7. Don’t LOOK homeless. Looking homeless is looking vulnerable. If you look like you’re shopping (or on vacation) by staying clean and fairly well dressed, you’re less likely to be harassed or robbed, and it’ll be easier to impress prospective landlords.
8. Put your money in a roof. Most landlords want to see you pay no more than 1/3 of your income in rent. Let’s face it: Hotels cost a lot more than that, and so do most apartment homes in decent neighborhoods… at least if you’re on Social Security. That doesn’t mean YOU have to agree to that. I’ve paid 1/2 of my monthly income in rent before, and more than that on a few occasions. The thing is, if a landlord lets you in with that little income, he’s more likely to be a slum lord type. If you’re well-dressed and well-spoken, however, you can sometimes convince some of the nicer places to allow you to rent despite the risk.

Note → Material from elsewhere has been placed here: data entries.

/-- R461: the state of function `f` in the view of technology `t`. -/
def State.fnState (s : State) (t f : Nat) : Nat := s.get (if t = 0 then SAF_FN_STATE f else SAF_FN_KSTATE f)

/-- R461, R471: does the source of function `f` demand in the view of technology `t`? -/
def State.fnDemands (s : State) (t f : Nat) : Bool :=
  let src := s.fnSrc f
  if src = 0xFFFF then true
  else if bit src 15 then
    let c := bits src 12 7
    !(s.get (SAF_CONN_STATE c) == 2 && bit (ofLe (tabGet [] s.saf.inputs c)) (bits src 6 0))
  else s.pairState t src != 1

/-- R462, R463: the position of axis `a`, as its PSRC1 port last gave it. -/
def State.shaft (s : State) (a : Nat) : Int := (s.prt (s.monU a 0 1)).x

/-- Function `f` enters state `st` in the view of technology `t`; entering STOPPING the core keeps v0 and sends disable requests,
entering ACTIVE it keeps the positions. -/
def State.fnEnter (t f st : Nat) (s : State) : State :=
  if s.fnState t f = st then s
  else
    let s := s.put (if t = 0 then SAF_FN_STATE f else SAF_FN_KSTATE f) st
    let s := s.sf fun x => { x with fnAt := tabSet x.fnAt (32 * t + f) s.clk.elapsed }
    if t = 0 ∧ st = 2 then
      let s := s.put (SAF_FN_TMR f) 0
      let s := (s.fnAxes f).foldl (fun s a =>
        s.sf fun x => { x with v0 := tabSet x.v0 (32 * f + a) (signed 32 (s.rd (SAF_AXV a))).natAbs }) s
      (below 32 fun n => s.isLocal n && s.enabled n && bit (s.fnGroups f) (n / 4)).foldl (fun s n => s.requestDisable n) s
    else if t = 0 ∧ st = 5 then
      (s.fnAxes f).foldl (fun s a => s.sf fun x => { x with base := tabSet x.base (32 * f + a) (s.shaft a) }) s
    else s

/-- R462: function `f` follows its source in the view of technology `t`. -/
def State.fnStep (t f : Nat) (s : State) : State :=
  if !s.evaluates t f then s
  else
    let dem := s.fnDemands t f
    let st := s.fnState t f
    let k := s.fnKind f
    if k ≤ 3 then
      if dem ∧ st = 1 then s.fnEnter t f (if k = 1 then 3 else 2)
      else if dem ∧ st = 4 then s.fnEnter t f 3
      else if !dem ∧ st = 3 then s.fnEnter t f (if s.fnU f 1 1 = 0 then 1 else 4)
      else s
    else if dem ∧ st = 1 then s.fnEnter t f 5
    else if !dem ∧ st = 5 then s.fnEnter t f 1
    else s

/-! ### Gate enables and safe outputs (R464 to R467) -/

/-- R461: does a function hold group `g` in the view of technology `t`? -/
def State.fnHolds (s : State) (t g f : Nat) : Bool :=
  let st := s.fnState t f
  s.evaluates t f && bit (s.fnGroups f) g && (st == 3 || st == 4 || st == 6)

/-- R464: may technology `t` have its line of group `g` high? -/
def State.lineHigh (s : State) (t g : Nat) : Bool :=
  s.safOn && s.flag SAF_ST_ACCEPTED && !s.flag SAF_ST_FAULT && !s.flag (SAF_GRP_RBFLT g)
    && ((List.range 32).all fun f => !s.fnHolds t g f)
    && (t == 1 || (List.range 4).all fun i => !s.flag (SAF_AX_XFLT (4 * g + i)))

/-- R464: the lines of group `g` follow their conditions, and the lands follow the lines. -/
def State.groupLines (g : Nat) (s : State) : State :=
  let a := s.lineHigh 1 g
  let b := s.lineHigh 0 g
  let a0 := s.flag (SAF_GRP_GENAC g)
  let b0 := s.flag (SAF_GRP_GENBC g)
  let s := s.put (SAF_GRP_HOLDFN g) (((List.range 32).find? fun f => s.fnHolds 0 g f || s.fnHolds 1 g f).getD 0x3F)
  if a = a0 ∧ b = b0 then s
  else
    let s := (s.mark (SAF_GRP_GENAC g) a).mark (SAF_GRP_GENBC g) b
    let s :=
      if a0 && b0 then (s.satBump (SAF_GRP_STOCNT g) 1).mark (SAF_GRP_TESTDUE g) false
      else if a && b then s.sf fun x => { x with freeAt := tabSet x.freeAt g s.clk.elapsed }
      else s
    s.gateEnables g a b

/-- R466: is the switch SOP (`som` false) or SOM of output `k` to be on? -/
def State.switchOn (s : State) (k : Nat) (som : Bool) : Bool :=
  let arg := s.safU (0xC1 + 8 * k) 1
  let go := s.safOn && !s.flag SAF_ST_FAULT && !s.flag (SAF_SO_FLT k)
  match s.safU (0xC0 + 8 * k) 1 with
  | 1 =>
    go && (if som then s.flag (SAF_GRP_GENBC (arg / 4)) && !(s.axis arg).braked else s.flag (SAF_GRP_GENAC (arg / 4)))
  | 2 => go && s.fnState (if som then 0 else 1) arg == 1
  | _ => false

/-- R466: the switches of every safe output, and the lands that follow them. -/
def State.showOutputs (s : State) : State :=
  (List.range 8).foldl (fun s k =>
    let p := s.switchOn k false
    let m := s.switchOn k true
    (((s.mark (SAF_SO_SOPC k) p).mark (SAF_SO_SOMC k) m).mark (SAF_SO_SOPR k) p).mark (SAF_SO_SOMR k) m) s

/-- R464, R466: every line and every output follows the conditions. -/
def State.safLines (s : State) : State := ((List.range 8).foldl (fun s g => s.groupLines g) s).showOutputs

/-- R461 to R466: technology `t` evaluates its pairs and functions, and the lines follow. -/
def State.safEval (t : Nat) (s : State) : State :=
  let s := (List.range 16).foldl (fun s i => s.pairStep t i) s
  ((List.range 32).foldl (fun s f => s.fnStep t f) s).safLines

/-- R451: an internal safety fault: the first cause is recorded, every line goes low and every output off. -/
def State.safFault (cause : Nat) (s : State) : State :=
  if s.flag SAF_ST_FAULT then s
  else (((s.mark SAF_ST_FAULT true).put SAF_ST_FCAUSE cause).severe 0x1D cause SAF_ST).safLines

9. Prepare to be homeless longer than you think. Stupid people think that being homeless means you live cheaper. Unfortunately that’s not true. Hotels on cold nights when you can’t get a place, or buying a tent or the like: those get expensive. Only people who have no income will lie under a bridge in below freezing weather. The rest of us spend most of our income keeping our kids warm and bathed. A sleazy hotel with the basics costs about $200- $250/week, almost twice the rent for a studio here. Saving money when you’re homeless is a lot tougher than most people think.
10. Join a gym. OK, this sounds counter-intuitive. Some gyms have free short term memberships. Some insurance has free memberships included. Being a gym member means free hot showers and bathrooms.
11. Find a home for your animals. Pets don’t do well on the road, although most homeless I know take better care of their dogs than they do themselves. Cats, birds, and other pets don’t do as well on the streets as dogs might, and shelters don’t take animals. Long term stay hotels may or may not take pets. Best to look forward if you’re at risk for homelessness and find a good place for your pet in advance.
12. Find something to do besides sit on the street corner with a sign. (That will just get you arrested anyway). Volunteer. After all, you’ve got no where else to go, and doing something good for others will keep your mind off your own plight. It’s also important to keep relationships with individuals. Humans are social animals, and being homeless can be isolating.
13. Pack mostly what you need NOW. That means you don’t need to be using up valuable space in your cart or suitcase for that cute little swimsuit if it’s January. You can worry about finding another cute little swimsuit in summer.
14. Keep your cell phone on. Communication is almost as important as shelter. You’re going to find home searches a lot easier with a working phone. If you’re looking for work, having a phone is vital. Go to a cheaper plan, or go to one of those local carriers if you have to, but keep the lines of communication open.
15. Remember to pack your self esteem. Being homeless can happen to anyone, especially in this economy. And yes, it’s going to be crushing and painful and stressful and ugly. But if you go into it feeling defeated than you’re beaten, and it’ll be harder to get back up. Remember, you do NOT deserve this, and you’re worth better. Keeping that in mind will help you get through this, and will be invaluable when it comes to negotiating homeless services or acquiring a new home.
Dorid’s post is so poignant and direct. When hardship happens, direct is good, because many decisions have to be made quickly.
Dorid regularly posts at her blog, The Radula. I love her sharp wit, displayed in even the name of her blog. A radula, she explains with the illustrated panache of National Geographic, “…is a rasping, flexible tongue-like organ in the mouth of gastropods.”